Единство и разнообразие

Единство и разнообразие

Материалистически понятый принцип единства мира берет как мир в целом, так и любую из его сторон в трех взаимно дополнительных аспектах, на трех уровнях: прежде всего, это нечто само по себе, единственное и неповторимое, внутренне самодостаточное; потом в этой единичности проступают какие-то детали, и она предстает целым миром внутренних различений и внешних связей; наконец, все эти различия складываются в нечто целостное, в единство, способность изменяться, оставаясь собой. Такое "тройственное" строение принципа единства мира лишь воспроизводит (и в какой-то мере "имитирует") строение мира самого по себе и его самовоспроизводство в повторяющихся на разных уровнях циклах рефлексии. Таково же и строение человеческой деятельности, включая и художественное освоение мира, и его познание. Разумеется, нельзя представлять себе такое "триединство" как простую последовательность: развертываться иерархия может очень разными способами — но все они внутренне связаны, это представления одного и того же. В частности, названия философских категорий у разных авторов (особенно в разных языках) могут значительно различаться — это не меняет сути дела. Так, мы видим мир и как нечто уникальное, и как универсум всех его особенных проявлений, и как целостность, единство всех частностей; с легкой руки Гегеля в философии стала популярна логическая триада: вещь в себе, вещь для себя, вещь в себе и для себя. Никому не возбраняется для каких-то целей изобрести иные способы говорить о разных аспектах единства. В конце концов, вовсе не обязательно строить схемы из трех категорий — и было бы неразумно натягивать триады на все подряд.
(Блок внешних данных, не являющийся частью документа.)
-- ==== Sys2Proof/Laws/State.lean ====
section
/-! SUPPORT. What each named update of the state does to each field: one lemma per field per update, so that no proof
unfolds a record update. -/

namespace Sys2Proof.Machine

/-! ### `State.emit` -/

@[simp] theorem State.emit_cfg (s : State) (e : Event) :
    (s.emit e).cfg = s.cfg := rfl
@[simp] theorem State.emit_src (s : State) (e : Event) :
    (s.emit e).src = s.src := rfl
@[simp] theorem State.emit_dst (s : State) (e : Event) :
    (s.emit e).dst = s.dst := rfl
@[simp] theorem State.emit_len (s : State) (e : Event) :
    (s.emit e).len = s.len := rfl
@[simp] theorem State.emit_status (s : State) (e : Event) :
    (s.emit e).status = s.status := rfl
@[simp] theorem State.emit_phase (s : State) (e : Event) :
    (s.emit e).phase = s.phase := rfl
@[simp] theorem State.emit_done (s : State) (e : Event) :
    (s.emit e).done = s.done := rfl
@[simp] theorem State.emit_line (s : State) (e : Event) :
    (s.emit e).line = s.line := rfl
@[simp] theorem State.emit_byteIdx (s : State) (e : Event) :
    (s.emit e).byteIdx = s.byteIdx := rfl
@[simp] theorem State.emit_bitIdx (s : State) (e : Event) :
    (s.emit e).bitIdx = s.bitIdx := rfl
@[simp] theorem State.emit_preCnt (s : State) (e : Event) :
    (s.emit e).preCnt = s.preCnt := rfl
@[simp] theorem State.emit_stopCnt (s : State) (e : Event) :
    (s.emit e).stopCnt = s.stopCnt := rfl
@[simp] theorem State.emit_frameBase (s : State) (e : Event) :
    (s.emit e).frameBase = s.frameBase := rfl
@[simp] theorem State.emit_frameLen (s : State) (e : Event) :
    (s.emit e).frameLen = s.frameLen := rfl
@[simp] theorem State.emit_buf (s : State) (e : Event) :
    (s.emit e).buf = s.buf := rfl
@[simp] theorem State.emit_refused (s : State) (e : Event) :
    (s.emit e).refused = s.refused := rfl
@[simp] theorem State.emit_stream (s : State) (e : Event) :
    (s.emit e).stream = s.stream := rfl
@[simp] theorem State.emit_events (s : State) (e : Event) :
    (s.emit e).events = s.events ++ [e] := rfl
@[simp] theorem State.emit_reasons (s : State) (e : Event) :
    (s.emit e).reasons = s.reasons := rfl

/-! ### `State.lineWrite` -/

@[simp] theorem State.lineWrite_cfg (s : State) (v : Bool) :
    (s.lineWrite v).cfg = s.cfg := rfl
@[simp] theorem State.lineWrite_src (s : State) (v : Bool) :
    (s.lineWrite v).src = s.src := rfl
@[simp] theorem State.lineWrite_dst (s : State) (v : Bool) :
    (s.lineWrite v).dst = s.dst := rfl
@[simp] theorem State.lineWrite_len (s : State) (v : Bool) :
    (s.lineWrite v).len = s.len := rfl
@[simp] theorem State.lineWrite_status (s : State) (v : Bool) :
    (s.lineWrite v).status = s.status := rfl
@[simp] theorem State.lineWrite_phase (s : State) (v : Bool) :
    (s.lineWrite v).phase = s.phase := rfl
@[simp] theorem State.lineWrite_done (s : State) (v : Bool) :
    (s.lineWrite v).done = s.done := rfl
@[simp] theorem State.lineWrite_line (s : State) (v : Bool) :
    (s.lineWrite v).line = v := rfl
@[simp] theorem State.lineWrite_byteIdx (s : State) (v : Bool) :
    (s.lineWrite v).byteIdx = s.byteIdx := rfl
@[simp] theorem State.lineWrite_bitIdx (s : State) (v : Bool) :
    (s.lineWrite v).bitIdx = s.bitIdx := rfl
@[simp] theorem State.lineWrite_preCnt (s : State) (v : Bool) :
    (s.lineWrite v).preCnt = s.preCnt := rfl
@[simp] theorem State.lineWrite_stopCnt (s : State) (v : Bool) :
    (s.lineWrite v).stopCnt = s.stopCnt := rfl
@[simp] theorem State.lineWrite_frameBase (s : State) (v : Bool) :
    (s.lineWrite v).frameBase = s.frameBase := rfl
@[simp] theorem State.lineWrite_frameLen (s : State) (v : Bool) :
    (s.lineWrite v).frameLen = s.frameLen := rfl
@[simp] theorem State.lineWrite_buf (s : State) (v : Bool) :
    (s.lineWrite v).buf = s.buf := rfl
@[simp] theorem State.lineWrite_refused (s : State) (v : Bool) :
    (s.lineWrite v).refused = s.refused := rfl
@[simp] theorem State.lineWrite_stream (s : State) (v : Bool) :
    (s.lineWrite v).stream = s.stream := rfl
@[simp] theorem State.lineWrite_events (s : State) (v : Bool) :
    (s.lineWrite v).events = s.events ++ [Event.line v] := rfl
@[simp] theorem State.lineWrite_reasons (s : State) (v : Bool) :
    (s.lineWrite v).reasons = s.reasons := rfl

/-! ### `State.refuse` -/

@[simp] theorem State.refuse_cfg (s : State) (r : Reason) :
    (s.refuse r).cfg = s.cfg := rfl
@[simp] theorem State.refuse_src (s : State) (r : Reason) :
    (s.refuse r).src = s.src := rfl
@[simp] theorem State.refuse_dst (s : State) (r : Reason) :
    (s.refuse r).dst = s.dst := rfl
@[simp] theorem State.refuse_len (s : State) (r : Reason) :
    (s.refuse r).len = s.len := rfl
@[simp] theorem State.refuse_status (s : State) (r : Reason) :
    (s.refuse r).status = s.status := rfl
@[simp] theorem State.refuse_phase (s : State) (r : Reason) :
    (s.refuse r).phase = s.phase := rfl
@[simp] theorem State.refuse_done (s : State) (r : Reason) :
    (s.refuse r).done = s.done := rfl
@[simp] theorem State.refuse_line (s : State) (r : Reason) :
    (s.refuse r).line = s.line := rfl
@[simp] theorem State.refuse_byteIdx (s : State) (r : Reason) :
    (s.refuse r).byteIdx = s.byteIdx := rfl
@[simp] theorem State.refuse_bitIdx (s : State) (r : Reason) :
    (s.refuse r).bitIdx = s.bitIdx := rfl
@[simp] theorem State.refuse_preCnt (s : State) (r : Reason) :
    (s.refuse r).preCnt = s.preCnt := rfl
@[simp] theorem State.refuse_stopCnt (s : State) (r : Reason) :
    (s.refuse r).stopCnt = s.stopCnt := rfl
@[simp] theorem State.refuse_frameBase (s : State) (r : Reason) :
    (s.refuse r).frameBase = s.frameBase := rfl
@[simp] theorem State.refuse_frameLen (s : State) (r : Reason) :
    (s.refuse r).frameLen = s.frameLen := rfl
@[simp] theorem State.refuse_buf (s : State) (r : Reason) :
    (s.refuse r).buf = s.buf := rfl
@[simp] theorem State.refuse_refused (s : State) (r : Reason) :
    (s.refuse r).refused = true := rfl
@[simp] theorem State.refuse_stream (s : State) (r : Reason) :
    (s.refuse r).stream = s.stream := rfl
@[simp] theorem State.refuse_events (s : State) (r : Reason) :
    (s.refuse r).events = s.events := rfl
@[simp] theorem State.refuse_reasons (s : State) (r : Reason) :
    (s.refuse r).reasons = s.reasons ++ [r] := rfl

/-! ### `State.setStatus` -/

@[simp] theorem State.setStatus_cfg (s : State) (st : Status) :
    (s.setStatus st).cfg = s.cfg := rfl
@[simp] theorem State.setStatus_src (s : State) (st : Status) :
    (s.setStatus st).src = s.src := rfl
@[simp] theorem State.setStatus_dst (s : State) (st : Status) :
    (s.setStatus st).dst = s.dst := rfl
@[simp] theorem State.setStatus_len (s : State) (st : Status) :
    (s.setStatus st).len = s.len := rfl
@[simp] theorem State.setStatus_status (s : State) (st : Status) :
    (s.setStatus st).status = st := rfl
@[simp] theorem State.setStatus_phase (s : State) (st : Status) :
    (s.setStatus st).phase = s.phase := rfl
@[simp] theorem State.setStatus_done (s : State) (st : Status) :
    (s.setStatus st).done = s.done := rfl
@[simp] theorem State.setStatus_line (s : State) (st : Status) :
    (s.setStatus st).line = s.line := rfl
@[simp] theorem State.setStatus_byteIdx (s : State) (st : Status) :
    (s.setStatus st).byteIdx = s.byteIdx := rfl
@[simp] theorem State.setStatus_bitIdx (s : State) (st : Status) :
    (s.setStatus st).bitIdx = s.bitIdx := rfl
@[simp] theorem State.setStatus_preCnt (s : State) (st : Status) :
    (s.setStatus st).preCnt = s.preCnt := rfl
@[simp] theorem State.setStatus_stopCnt (s : State) (st : Status) :
    (s.setStatus st).stopCnt = s.stopCnt := rfl
@[simp] theorem State.setStatus_frameBase (s : State) (st : Status) :
    (s.setStatus st).frameBase = s.frameBase := rfl
@[simp] theorem State.setStatus_frameLen (s : State) (st : Status) :
    (s.setStatus st).frameLen = s.frameLen := rfl
@[simp] theorem State.setStatus_buf (s : State) (st : Status) :
    (s.setStatus st).buf = s.buf := rfl
@[simp] theorem State.setStatus_refused (s : State) (st : Status) :
    (s.setStatus st).refused = s.refused := rfl
@[simp] theorem State.setStatus_stream (s : State) (st : Status) :
    (s.setStatus st).stream = s.stream := rfl
@[simp] theorem State.setStatus_events (s : State) (st : Status) :
    (s.setStatus st).events = s.events := rfl
@[simp] theorem State.setStatus_reasons (s : State) (st : Status) :
    (s.setStatus st).reasons = s.reasons := rfl

/-! ### `State.storeBytes` -/

@[simp] theorem State.storeBytes_cfg (s : State) (a : Nat) (xs : List Byte) :
    (s.storeBytes a xs).cfg = s.cfg := rfl
@[simp] theorem State.storeBytes_src (s : State) (a : Nat) (xs : List Byte) :
    (s.storeBytes a xs).src = s.src := rfl
@[simp] theorem State.storeBytes_dst (s : State) (a : Nat) (xs : List Byte) :
    (s.storeBytes a xs).dst = s.dst := rfl
@[simp] theorem State.storeBytes_len (s : State) (a : Nat) (xs : List Byte) :
    (s.storeBytes a xs).len = s.len := rfl
@[simp] theorem State.storeBytes_status (s : State) (a : Nat) (xs : List Byte) :
    (s.storeBytes a xs).status = s.status := rfl
@[simp] theorem State.storeBytes_phase (s : State) (a : Nat) (xs : List Byte) :
    (s.storeBytes a xs).phase = s.phase := rfl
@[simp] theorem State.storeBytes_done (s : State) (a : Nat) (xs : List Byte) :
    (s.storeBytes a xs).done = s.done := rfl
@[simp] theorem State.storeBytes_line (s : State) (a : Nat) (xs : List Byte) :
    (s.storeBytes a xs).line = s.line := rfl
@[simp] theorem State.storeBytes_byteIdx (s : State) (a : Nat) (xs : List Byte) :
    (s.storeBytes a xs).byteIdx = s.byteIdx := rfl
@[simp] theorem State.storeBytes_bitIdx (s : State) (a : Nat) (xs : List Byte) :
    (s.storeBytes a xs).bitIdx = s.bitIdx := rfl
@[simp] theorem State.storeBytes_preCnt (s : State) (a : Nat) (xs : List Byte) :
    (s.storeBytes a xs).preCnt = s.preCnt := rfl
@[simp] theorem State.storeBytes_stopCnt (s : State) (a : Nat) (xs : List Byte) :
    (s.storeBytes a xs).stopCnt = s.stopCnt := rfl
@[simp] theorem State.storeBytes_frameBase (s : State) (a : Nat) (xs : List Byte) :
    (s.storeBytes a xs).frameBase = s.frameBase := rfl
@[simp] theorem State.storeBytes_frameLen (s : State) (a : Nat) (xs : List Byte) :
    (s.storeBytes a xs).frameLen = s.frameLen := rfl
@[simp] theorem State.storeBytes_buf (s : State) (a : Nat) (xs : List Byte) :
    (s.storeBytes a xs).buf = s.buf.writeBytes a xs := rfl
@[simp] theorem State.storeBytes_refused (s : State) (a : Nat) (xs : List Byte) :
    (s.storeBytes a xs).refused = s.refused := rfl
@[simp] theorem State.storeBytes_stream (s : State) (a : Nat) (xs : List Byte) :
    (s.storeBytes a xs).stream = s.stream := rfl
@[simp] theorem State.storeBytes_events (s : State) (a : Nat) (xs : List Byte) :
    (s.storeBytes a xs).events = s.events := rfl
@[simp] theorem State.storeBytes_reasons (s : State) (a : Nat) (xs : List Byte) :
    (s.storeBytes a xs).reasons = s.reasons := rfl

end Sys2Proof.Machine
end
Иногда бывает нужно упереться и стоять на своем, не допуская никаких альтернатив. В других случаях приходится делать выбор, вставать на чью-то сторону. Философия не набор формул — это источник принципов, которые каждый развивает по-своему и под себя. Разные способы утверждения единства — неотъемлемая часть единства.

Целостность отличается от цельности тем, что в целостности сняты (следовательно, предполагаются) многочисленные различения и определенности, которых в цельности просто-напросто нет: цельность нерасчленима и неопределенна. Это даже не однородность — поскольку, говоря об однородности, мы имеем в виду одинаковость различимых частей. В математике похожая идея представлена понятиями точки, нуля (= бесконечность), единицы, тождества — и эти первичные понятия принципиально неопределимы, неформальны; от их интерпретации зависит строение математической теории. Таковы и первичные понятия любой другой научной теории, и основные элементы образной системы всякого художника, и главные жизненные ориентиры.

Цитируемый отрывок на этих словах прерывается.